About this exercise: Look through the material beneath and copy each line with the word "reader".

Materials provided:

-- ==== Sys2Proof/Syntax.lean ====
section
/-! DEFINITION. The commands of the block: one constructor per row of spec/opcode_table.json, in the table's order, with the operands the outside decides. -/

namespace Sys2Proof

/-- One event or operation of the module (spec/95_what_each_step_holds.md: each whole and indivisible). -/
inductive Instr where
  /-- R54: queue pair, module address, bytes. -/
  | hostWrite (qp addr : Nat) (data : Bytes)
  /-- R58. -/
  | mailboxEntryWrite (qp addr : Nat) (data : Bytes)
  /-- R74. -/
  | readCountWrite (m value : Nat)
  /-- R391. -/
  | eventLogReadCountWrite (value : Nat)
  /-- R423. -/
  | captureReadCountWrite (value : Nat)
  /-- R343: a SEND of `len` bytes. -/
  | doorbell (qp len : Nat)
  /-- R343. -/
  | ringScan
  /-- R59, R62. -/
  | mailboxConsume (m : Nat)
  /-- R72. -/
  | statusWordUpdate (m : Nat)
  | identify (m : Nat)
  | configRead (m : Nat)
  | configStage (m : Nat)
  | configCommit (m : Nat)
  | configRevert (m : Nat)
  | motifLoad (m : Nat)
  | motifLoadReplace (m : Nat)
  | motifSwitch (m : Nat)
  | motifDrop (m : Nat)
  | motifQuery (m : Nat)
  | seqOpen (m : Nat)
  | seqAppend (m : Nat)
  | seqGenerate (m : Nat)
  | cancel (m : Nat)
  | seqFork (m : Nat)
  | seqClose (m : Nat)
  | pagesBind (m : Nat)
  | calFreeze (m : Nat)
  | calThaw (m : Nat)
  | calCommit (m : Nat)
  | healthRead (m : Nat)
  | monitorProgram (m : Nat)
  | timeRead (m : Nat)
  | takeover (m : Nat)
  | handback (m : Nat)
  | fwStage (m : Nat)
  | fwActivate (m : Nat)
  | fwRevert (m : Nat)
  | ownerLockSet (m : Nat)
  | ownerLockClear (m : Nat)
  | attest (m : Nat)
  /-- R75. -/
  | doneRecordWrite (m : Nat)
  /-- R35. -/
  | prefillStepStart (motif seq : Nat)
  /-- R238. -/
  | generationStepStart (motif seq : Nat)
  /-- R37: the draft motif's logits for each node of the depth before, in node order. -/
  | companionStep (main seq : Nat) (logits : List (List Fp32))
  /-- R244: nodes of the tree for a main sequence. -/
  | tree (tag : StepTag) (nodes : List TreeNode)
  /-- R129: the FP32 input of a matrix and the seed of each 1,024-element segment; for the output projection, the last layer's output row x of R474. -/
  | rotation (tag : StepTag) (matrix row : Nat) (seeds : List Nat) (values : List Fp32)
  /-- R96: array index and the vector its node offers. -/
  | vectorLatch (array : Nat) (v : LiveVector)
  /-- R106. -/
  | picotCheckReport (array : Nat)
  /-- R168: physical array, plane count. -/
  | internalVector (phys bits : Nat)
  /-- R132: the node of the array at this chain position. -/
  | chainPartial (key : ChainKey) (position : Nat)
  /-- R134. -/
  | tambourTile (array : Nat) (key : ChainKey) (position : Nat) (v : LiveVector)
  /-- R135. -/
  | chainEndPromote (key : ChainKey)
  /-- R137: the output block named by the key (its chain is not used). -/
  | matrixOutput (key : ChainKey)
  /-- R140. -/
  | precisionWindowEnd (motif layer : Nat)
  /-- R131, R244: residual rows of the layer before, or a layer's output rows. -/
  | act (tag : StepTag) (firstRow : Nat) (rows : ActRows)
  /-- R127, R228: query rows. -/
  | query (source : Nat) (tag : StepTag) (last : Bool) (rows : QueryRows)
  /-- R127, R206: keys and values of positions. -/
  | slot (source : Nat) (tag : StepTag) (slots : SlotRows)
  /-- R195: pipeline, and the unit as (row group, run). -/
  | workUnit (pipe : Nat) (tag : StepTag) (group run : Nat)
  /-- R196. -/
  | workUnitEnd (pipe : Nat)
  /-- R221. -/
  | moduleMerge (tag : StepTag) (group : Nat)
  /-- R233: a PARTIAL message. -/
  | partialRows (source : Nat) (tag : StepTag) (recs : List RowPartial)
  /-- R231. -/
  | merged (tag : StepTag) (recs : List RowPartial)
  /-- R251. -/
  | check (tag : StepTag) (c : CheckBody)
  /-- R252. -/
  | checkSend (tag : StepTag)
  /-- R253. -/
  | commitDecision (tag : StepTag)
  /-- R254. -/
  | commit (tag : StepTag) (relay : Bool) (c : CommitBody)
  /-- R225. -/
  | compact (tag : StepTag) (slot : SlotData)
  /-- R257: cause of R256, first recalled layer, flagged array or 0xFFFF. -/
  | recallRaise (tag : StepTag) (cause layer array : Nat)
  /-- R258. -/
  | recall (tag : StepTag) (r : RecallBody)
  /-- R260. -/
  | replay (tag : StepTag)
  /-- R248; `port` is the réseau port of the issuer, `serves` the step and layer the knot is armed for (R250). -/
  | arm (port knot : Nat) (threshold guard count : BitVec 32) (serves : Option StepTag)
  | add (port knot : Nat) (delta guard : BitVec 32)
  | fetchAdd (port knot : Nat) (delta guard : BitVec 32)
  | rearm (port knot : Nat) (threshold guard count : BitVec 32)
  | free (port knot : Nat)
  /-- R244. -/
  | knotAdd (bride knot : Nat) (delta guard : BitVec 32)
  | heartbeatSend
  | heartbeat (peer time : Nat)
  | heartbeatMissing (peer : Nat)
  | badType (bride type source : Nat)
  /-- R327. -/
  | messageForward (bride : Nat) (msg : Msg)
  /-- R274. -/
  | loadOrder (source : Nat) (o : LoadOrder)
  | shardFetchEnd (motif : Nat)
  /-- R275: arrays of the round that did not verify after 16 passes, and those that needed more than one pass. -/
  | programmingRoundEnd (motif : Nat) (failed : List FailedArray) (multi : List Nat)
  | loadReport (r : LoadReport)
  | loadComplete (motif : Nat)
  | shardCopy (source motif gen offset : Nat) (data : Bytes)
  /-- R300: the frame's bytes and the source's page checksum (CRC-32C). -/
  | pageCopy (source seq motif layer localIndex : Nat) (home : Bool) (data : Bytes) (checksum : BitVec 32)
  | switch (motif gen : Nat)
  | oldCopyRelease (motif : Nat)
  | headSync (h : HeadSync)
  | role (r : RoleMsg)
  /-- R295. -/
  | unplannedTakeover (peer : Nat)
  /-- R285: the source module, or none when no source restores the shard. -/
  | mirrorRestore (motif : Nat) (source : Option Nat)
  /-- R165. -/
  | calServiceWindowEnd (phys : Nat)
  | windowTopUp (phys : Nat)
  | shadowCommit (phys : Nat)
  | warmupWindowEnd (phys : Nat)
  | confirmWindowEnd (phys : Nat)
  | freezeEnd
  /-- R188: cells read away from their intended level, and the margin run's outcome. -/
  | refresh (array : Nat) (readings : List CellReading) (margin : MarginResult)
  | standaloneMarginRun (array : Nat) (margin : MarginResult)
  | marginWindow (island : Nat)
  | arrayRetire (array reason : Nat)
  | spareProgrammed (array : Nat)
  | islandRetire (island reason : Nat)
  | degraded (kind : Nat)
  /-- R366: the audited chain; what it compares is in the audit buffer. -/
  | arrayAudit (key : ChainKey)
  | auditDropped (key : ChainKey)
  /-- R368: audited island and the three results (unit, peer, third). -/
  | duplicateAudit (tag : StepTag) (island : Nat) (r0 r1 r2 : Bytes)
  /-- R375: the corrected words, one entry each, as (stack, region), or as (8 + bank, 0) for a staging word. -/
  | scrubPass (corrected : List (Nat × Nat))
  /-- R374: unit kind 7 or 8, index, block address, word as read, reader 0 step 1 copy 2 scrub 3 host. -/
  | uncorrectable (kind index addr : Nat) (word : CodeWord) (reader : Nat) (tag : Option StepTag)
  | regionRetired (stack region : Nat)
  /-- R377: block address, source row, what a source of it gave. -/
  | rebuilt (stack addr sourceRow : Nat) (data : Rebuild) (motif array : Option Nat)
  /-- R310: the 512 bytes of a flit after FEC, symbols corrected, codewords uncorrectable. -/
  | flit (bride : Nat) (data : Bytes) (corrected uncorrectable : Nat)
  /-- R314: mask byte 0x00C, marker byte 0x00D, expected sequence number. -/
  | nak (bride : Nat) (mask marker : BitVec 8) (expected : BitVec 16)
  | brideDown (bride : Nat)
  /-- R313: the lane and what speaks against it. -/
  | laneOut (bride : Nat) (lane : LaneFault)
  | lossOfLock (bride : Nat)
  | routeSwitch (bride : Nat)
  | linkNotice (n : LinkNotice)
  | linkNoticeTimeout (bride : Nat)
  | groupLinks (group : LinksFrom) (topoVersion : Nat) (joined : List Nat)
  | groupLinksSend
  | topoReady (peer topoVersion : Nat)
  /-- R319: the 64 bytes of the partner's record in each exchange, the round trip, and the lanes locked. -/
  | training (bride : Nat) (rec1 rec2 : Bytes) (rtt : RoundTrip) (lanes : BitVec 8)
  /-- R317: whether any lane locked in the attempt. -/
  | trainingRetry (bride : Nat) (locked : Bool)
  | brideClassing (bride : Nat)
  | hold (bride : Nat)
  | reshapeDrainEnd (bride : Nat)
  /-- R315: presence contact and, per wavelength, whether it is below its low limit. -/
  | lightSupplyChange (input : Nat) (present : Bool) (low : BitVec 8)
  | lightSupplyGood (input : Nat)
  | timingFlitSend (bride : Nat)
  /-- R353: the 512 bytes of the flit after FEC, symbols corrected, codewords uncorrectable. -/
  | timingFlit (bride : Nat) (f : Bytes) (rx : Nat × Nat)
  | phaseCorrection
  /-- R348: the reference's time in units of 2^-16 ns. -/
  | timeStep (reference : Nat)
  | slew
  | lockStateChange
  | timeElectSend
  | timeElect (source scope : Nat) (c : Candidacy)
  | candidateExpiry (scope id : Nat)
  | timeOffset (source state stratum gateLink master : Nat) (offset delay : Int)
  | gateLinkChange
  | ppsInEdge
  /-- R356: input 0 PPS_IN or 1 REF10M_IN; the last intervals between pulses in ns; the measured frequency in Hz. -/
  | referenceValidity (input : Nat) (intervals : List Nat) (hz : Nat)
  | ptpAnnounceSend
  | ptpSyncSend
  | delayReq (clock : Nat) (sequence : DelayReq)
  | announce (clock : Nat)
  /-- R342: transport asked for (0 RC), private data, priority, path MTU. -/
  | req (transport : Nat) (priv : Bytes) (priority mtu : Nat)
  | rdmaWrite (qp rkey addr : Nat) (data : Bytes)
  | rdmaRead (qp rkey addr len : Nat)
  | unsupportedOperation (qp : Nat)
  | ackTimeout (qp : Nat)
  /-- R338, R340: a frame that the port may have to drop. -/
  | frameDrop (reason : FrameIn)
  /-- R338: 0 ARP, 1 neighbour discovery, 2 ICMP echo, 3 ICMPv6 echo, with the address asked. -/
  | arp (kind addr : Nat)
  | pause (priority quanta : Nat)
  | pauseSend (priority fill : Nat)
  | ceMark (qp : Nat)
  | congestionNotification (qp : Nat)
  | rateRise (qp : Nat)
  | lldpSend
  | lldp (frame : Bytes)
  /-- R337: input 8's state has driven the port down, or link training ended with it up. -/
  | hostPortLink (up : Bool)
  /-- R401: a reading in 1/128 degrees, or none for a missed sample. -/
  | sensorReading (sensor : Nat) (value : Option Int)
  | throttleUp
  | throttleDown
  | trip
  /-- R408: two sensors of one die, stack or engine. -/
  | hardwareTrip (a b : Nat)
  | sensorGood (sensor : Nat)
  | safeExit
  /-- R411, R412, R416: the last input voltage in mV and current in mA, and their product averaged over the interval in µW. -/
  | governorInterval (mv ma power : Nat)
  | inputLow (mv : Nat)
  | inputRestored (mv : Nat)
  /-- R421: the raw conversions of the entry, in LSB, before clamping. -/
  | monitorEntry (entry : Nat) (samples : List Int)
  | late (entry : Nat)
  | fwConfirm
  /-- R434, R453: reason code. -/
  | fwBootFailed (reason : Nat)
  /-- R465: level of SLOT_ID and HOLDUP_L at power good. -/
  | powerGood (slotPins : Nat) (holdupL : Bool)
  | pwrGoodFall
  | inputUndervoltage (mv : Nat)
  /-- R467: how long RESET_L has been low, in ns. -/
  | hardReset (lowNs : Nat)
  | resetRelease (slotPins : Nat)
  | romBoot
  /-- R470: attempts used by each of the 8 stacks, none for a stack that failed three. -/
  | memoryTraining (trained : List Bool)
  | linksUp
  | moduleReady
  /-- R63: mailbox transfer (kind 0) or shard fetch (kind 1), its owner, success, and the bytes read. -/
  | rdmaResponse (qp kind owner : Nat) (ok : Bool) (data : Bytes)
  | disconnect (qp : Nat)
  | dutyWindowEnd
  | reshapeMissing (bride : Nat)
  | marginWindowEnd (island : Nat) (result : MarginResult)
  | ppsOutEdge
  deriving DecidableEq, Repr

end Sys2Proof
end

Task solution:
  /-- R374: unit kind 7 or 8, index, block address, word as read, reader 0 step 1 copy 2 scrub 3 host. -/
  | uncorrectable (kind index addr : Nat) (word : CodeWord) (reader : Nat) (tag : Option StepTag)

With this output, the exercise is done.